EXERCISE DETAILS - The answer should be a number alone: the count of lines in the listing below that include "which".

MATERIAL SUPPLIED -
-- ==== Sys2Proof/Machine/Can.lean ====
section
/-!
DEFINITION. Machine/Can.lean: the CAN FD channels (chapter 15). Routing of consumed frames to Volron is in
Machine/NetCan.lean.
-/
namespace Sys2Proof.Machine

/-- A CAN channel. -/
def Mod.canCh (m : Mod) (ch : Nat) : CanCh := m.can.ch.getD ch {}

/-- A CAN channel changed. -/
def Mod.setCan (m : Mod) (ch : Nat) (f : CanCh → CanCh) : Mod := { m with can := { m.can with ch := updAt m.can.ch ch f } }

/-- Data bytes of a DLC in a frame format (ISO 11898-1). -/
def dlcLen (fd : Bool) (dlc : Nat) : Nat :=
  if dlc ≤ 8 then dlc
  else if !fd then 8
  else match dlc with
    | 9 => 12
    | 10 => 16
    | 11 => 20
    | 12 => 24
    | 13 => 32
    | 14 => 48
    | _ => 64

/-- The least DLC that carries `n` bytes. -/
def lenDlc (n : Nat) : Nat :=
  if n ≤ 8 then n else if n ≤ 12 then 9 else if n ≤ 16 then 10 else if n ≤ 20 then 11 else if n ≤ 24 then 12
  else if n ≤ 32 then 13 else if n ≤ 48 then 14 else 15

/-- A channel that takes part in the bus: a mode other than off, usable, not in bus-off, no state of R33. -/
def Mod.canLive (m : Mod) (ch : Nat) : Bool := ch < 4 && (m.canCh ch).st < 2

/-! ### The receive ring (R351 to R353) -/

/-- An entry goes to the next free slot of the ring. -/
def CanCh.store (c : CanCh) (e : CanEntry) (shadow lost : Bool) : CanCh :=
  { c with ring := c.ring ++ [(e, shadow, lost)], slots := assocSet c.slots ((c.head + c.ring.length) % 512) (e, shadow, lost) }

/-- A frame is discarded whole (R353). -/
def Mod.canDiscard (m : Mod) (ch : Nat) : Mod :=
  (((m.setCan ch (fun c => { c with lostBefore := true })).inc P.canRxDiscarded ch).flag P.canFlags 4 ch).raiseOnce
    (112 + ch) 0x0905 ch (fun n => leBytes 4 n)

/-- A frame reaches the ring, the shadow buffer, or is discarded (R351, R353). -/
def Mod.canKeep (m : Mod) (ch : Nat) (e : CanEntry) : Mod :=
  let c := m.canCh ch
  let seq := (c.seq + 1) % 2 ^ 32
  let e1 := { e with seq := seq % 65536 }
  if c.ring.length = 512 then m.canDiscard ch
  else if c.ring.length = 511 && c.reading.isSome then
    if c.shadow.isSome then m.canDiscard ch
    else (m.setCan ch (fun c => { c with shadow := some (e1, c.lostBefore), lostBefore := false, seq := seq })).inc
      P.canRxShadowed ch
  else m.setCan ch (fun c => { c.store e1 false c.lostBefore with lostBefore := false, seq := seq })

/-- The firmware begins to read the entry at the head (R353). -/
def CanCh.take (c : CanCh) : CanCh :=
  match c.ring with
  | e :: r => { c with reading := some e, ring := r, head := (c.head + 1) % 512 }
  | [] => c

/-- The read completes: a shadow frame moves into the freed slot (R353). -/
def CanCh.release (c : CanCh) : CanCh :=
  match c.shadow with
  | some (e, lost) => { c.store e true lost with reading := none, shadow := none }
  | none => { c with reading := none }

/-! ### Error confinement (R358) -/

/-- The state that the counters give: 0 active, 1 passive, 2 bus-off. -/
def errState (tec rec : Nat) : Nat := if 256 ≤ tec then 2 else if 128 ≤ tec || 128 ≤ rec then 1 else 0

/-- The counters change, with the events of each change of state (R358, R361). -/
def Mod.canCounters (m : Mod) (ch tec rec : Nat) : Mod :=
  let c := m.canCh ch
  let st := errState tec rec
  let m1 := m.setCan ch (fun c => { c with tec := tec, rec_ := rec, st := st, busOffAt := if st = 2 then m.now else c.busOffAt })
  if st = c.st then m1
  else if st = 1 then (m1.flag P.canFlags 1 ch).raise (112 + ch) 0x0901 (leBytes 2 tec ++ leBytes 1 rec)
  else if st = 2 then ((m1.inc P.canBusoffs ch).flag P.canFlags 2 ch).raise (112 + ch) 0x0903 (leBytes 2 tec)
  else m1.raise (112 + ch) 0x0902

/-! ### Transmission (R356, R357) -/

/-- The order in which queued frames are offered (R356). -/
def CanTx.key (f : CanTx) : Nat := if f.ext then 2 * f.id + 1 else 2 * (f.id * 2 ^ 18)

/-- An Address Claimed or Cannot Claim of the data link (R359). -/
def CanTx.isClaim (f : CanTx) : Bool := f.from_ = 1 && f.id / 256 = 0x18EEFF

/-- A queued frame may be offered in an attempt that began at an instant: it was queued by then, and until an address is held the
data link sends nothing but claims (R356, R360). -/
def CanCh.mayOffer (c : CanCh) (sof : Nat) (f : CanTx) : Bool := f.at_ ≤ sof && (f.from_ ≠ 1 || f.isClaim || c.iso = .held)

/-- The position of the frame that is offered in an attempt that began at an instant (R356). -/
def CanCh.txHead (c : CanCh) (sof : Nat) : Nat :=
  let best := (c.txq.filter (c.mayOffer sof)).foldl (fun b f => Nat.min b f.key) (2 ^ 40)
  c.txq.findIdx (fun f => c.mayOffer sof f && f.key = best)

/-- A frame enters the transmit queue of 32, or is refused (R356). -/
def Mod.canQueue (m : Mod) (ch : Nat) (f : CanTx) : Mod × Bool :=
  if (m.canCh ch).txq.length < 32 then (m.setCan ch (fun c => { c with txq := c.txq ++ [f] }), true) else (m, false)

/-- Space in the transmit queue is taken by the frames that wait for it (R365). -/
def CanCh.refill (now : Nat) (c : CanCh) : CanCh :=
  let n := 32 - c.txq.length
  { c with txq := c.txq ++ (c.txWait.take n).map (fun f => { f with at_ := now }), txWait := c.txWait.drop n }

/-- A frame of the Volron transport enters the queue as space allows (R365). -/
def Mod.canOffer (m : Mod) (ch : Nat) (f : CanTx) : Mod := m.setCan ch (fun c => { c with txWait := c.txWait ++ [f] }.refill m.now)

/-- A frame that the data link sends: classical, 29-bit, 8 bytes. -/
def Mod.isoFrame (m : Mod) (id : Nat) (data : List Byte) : CanTx :=
  { id := id, ext := true, fd := false, brs := false, dlc := 8, data := padTo 8 data, at_ := m.now, from_ := 1, sid := 0 }

/-! ### Address claiming (R360) -/

/-- CAN_ISO_NAME. -/
def Mod.isoName (m : Mod) (ch : Nat) : Nat := m.rd P.canIsoNameHi ch * 2 ^ 32 + m.rd P.canIsoNameLo ch

/-- Address Claimed from an address; from 254 it is Cannot Claim (R359). It waits for space in the queue (log 147). -/
def Mod.isoClaim (m : Mod) (ch sa : Nat) : Mod := m.canOffer ch (m.isoFrame (0x18EEFF00 + sa) (leBytes 8 (m.isoName ch)))

/-- Frames of the data link leave the queues, but for those kept. -/
def CanCh.isoPurge (keep : CanTx → Bool) (c : CanCh) : CanCh :=
  { c with txq := c.txq.filter (fun f => f.from_ ≠ 1 || keep f), txWait := c.txWait.filter (fun f => f.from_ ≠ 1 || keep f) }

/-- The use of an address ends at once (R360): its frames, its TP sessions, with event 0x0909, and what waits for them. -/
def Mod.isoQuit (m : Mod) (ch : Nat) : Mod :=
  (m.canCh ch).tp.foldl (fun m e => m.raise (112 + ch) 0x0909 (leBytes 1 e.peer ++ leBytes 3 e.pgn))
    (m.setCan ch (fun c => { c.isoPurge (fun _ => false) with tp := [], isoOut := [] }))

/-- Claiming begins (R360): after the road book is applied and after each bus-off recovery. Frames of the data link that stand queued
from the preferred address stay (R358), but for claims, which are made anew. -/
def Mod.isoStart (m : Mod) (ch : Nat) : Mod :=
  if (m.rd P.canCfg ch).testBit 0 && m.rd P.canMode ch = 1 then
    let pref := field (m.rd P.canIsoAddr ch) 23 16
    let m1 := if (m.canCh ch).sa = pref then m else m.isoQuit ch
    (m1.setCan ch (fun c => { c.isoPurge (fun f => !f.isClaim) with
      iso := .waiting, isoAt := m.now, claimSent := false, lost := [], sa := pref })).wr P.canIsoSa 254 ch
  else m

/-- The next address of the range, wrapping from high to low, that is not lost (R360). -/
def nextAddr (lo hi sa : Nat) (lost : List Nat) : Option Nat :=
  let n := hi + 1 - lo
  let from_ := if lo ≤ sa && sa < hi then sa + 1 else lo
  ((List.range n).map (fun k => lo + (from_ - lo + k) % n)).find? (fun a => !lost.contains a)

/-- The module loses its address (R360). -/
def Mod.isoLose (m : Mod) (ch : Nat) : Mod :=
  let c := m.canCh ch
  let r := m.rd P.canIsoAddr ch
  let lost := c.sa :: c.lost
  let m1 := ((m.isoQuit ch).setCan ch (fun c => { c with lost := lost, claimSent := false })).wr P.canIsoSa 254 ch |>.flag P.canFlags 16 ch
  match nextAddr (field r 15 8) (field r 7 0) c.sa lost with
  | some a => (m1.setCan ch (fun c => { c with sa := a, iso := .claimed, isoAt := m.now })).isoClaim ch a
  | none =>
    ((m1.setCan ch (fun c => { c with sa := 254, iso := .cannot })).isoClaim ch 254).raise (112 + ch) 0x0908 (leBytes 1 c.sa)

/-- An address is in use or being claimed. -/
def CanCh.claiming (c : CanCh) : Bool := c.iso = .claimed || c.iso = .held

/-- The PF of a frame of the data link: a parameter group of page 0, whose bits 25 and 24 of the identifier are zero (R359). -/
def CanEntry.pf (e : CanEntry) : Option Nat := if field e.id 25 24 = 0 then some (field e.id 23 16) else none

/-- The data link sees a frame (R359, R360): Address Claimed for its address, or a Request for it. -/
def Mod.isoReceive (m : Mod) (ch : Nat) (e : CanEntry) : Mod :=
  let c := m.canCh ch
  let pf := e.pf
  let da := field e.id 15 8
  let sa := field e.id 7 0
  if pf = some 0xEE && c.claiming && sa = c.sa then
    if leVal (e.data.take 8) < m.isoName ch then m.isoLose ch else m.isoClaim ch c.sa
  else if pf = some 0xEA && leVal (e.data.take 3) = 0xEE00 && (da = 255 || da = c.sa) then
    if c.claiming then m.isoClaim ch c.sa else if c.iso = .cannot then m.isoClaim ch 254 else m
  else m

/-! ### The commands -/

/-- A frame as the bus carries it. -/
def entryOf (f : CanFrame) (stamp : Nat) (tx : Bool) : CanEntry :=
  { stamp := stamp, seq := 0, id := f.id, ext := f.ext, fd := f.fd, brs := f.brs, esi := f.esi, tx := tx, rtr := f.rtr,
    dlc := f.dlc, data := padTo 64 (f.data.take (dlcLen f.fd f.dlc)) }

/-- The stamp of a frame whose start-of-frame edge was seen at raw count `sof` (R352). -/
def Mod.canStamp (m : Mod) (ch sof : Nat) : Nat := toU 32 ((sof : Int) - m.cal P.canRxLat ch)

/-- CAN_FRAME_RECEIVED (R346, R351, R353, R358). -/
def canFrameReceived (ch sof : Nat) (f : CanFrame) (m : Mod) : Mod :=
  if !m.canLive ch then m
  else if f.fd && !(m.rd P.canCfg ch).testBit 3 then m.flag P.canFlags 32 ch
  else
    let c := m.canCh ch
    let rx := if 127 < c.rec_ then 119 else c.rec_ - 1
    ((m.canCounters ch c.tec rx).inc P.canRxFrames ch).canKeep ch (entryOf f (m.canStamp ch sof) false)

/-- The secondary sample point in clock periods for a measured transmitter delay (R350). -/
def Mod.canSsp (m : Mod) (ch tdc : Nat) : Nat :=
  let d := m.rd P.canDbt ch
  let o := m.rd P.canTdco ch
  tdc + (if o = 0 then (field d 28 24 + 1) * (2 + field d 20 16) else o)

/-- A transmitter delay is measured in an FD frame's data phase (R350): CAN_TDC_NOW and the secondary sample point follow. -/
def Mod.canTdc (m : Mod) (ch tdc : Nat) : Mod :=
  (m.wr P.canTdcNow (Nat.min tdc 255) ch).setCan ch (fun c => { c with ssp := m.canSsp ch (Nat.min tdc 255) })

/-- The claim of the data link's address has left the module: its 250 ms run (R360). -/
def CanCh.claimOut (now : Nat) (f : CanTx) (c : CanCh) : CanCh :=
  if f.isClaim && f.id % 256 = c.sa && c.iso = .claimed && !c.claimSent then { c with claimSent := true, isoAt := now } else c

/-- CAN_FRAME_TRANSMITTED (R350, R351, R356): the attempt began at raw count `sof`; `tdc` is the measured transmitter delay. -/
def canFrameTransmitted (ch sof tdc : Nat) (m : Mod) : Mod :=
  let c := m.canCh ch
  let i := c.txHead (m.extend sof)
  match c.txq[i]? with
  | some f =>
    if m.canLive ch && m.rd P.canMode ch = 1 then
      let fr : CanFrame := { id := f.id, ext := f.ext, fd := f.fd, brs := f.brs && (m.rd P.canCfg ch).testBit 2,
                             esi := f.fd && c.st = 1, rtr := false, dlc := f.dlc, data := f.data }
      let e := entryOf fr (m.canStamp ch sof) true
      let m1 := (m.setCan ch (fun c => ({ c with txq := c.txq.eraseIdx i, sent := c.sent ++ [e] }.claimOut m.now f).refill m.now)).inc P.canTxFrames ch
      let m2 := if f.fd then m1.canTdc ch tdc else m1
      (m2.canCounters ch (c.tec - 1) c.rec_).canKeep ch e
    else m
  | none => m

WRITTEN ANSWER - 2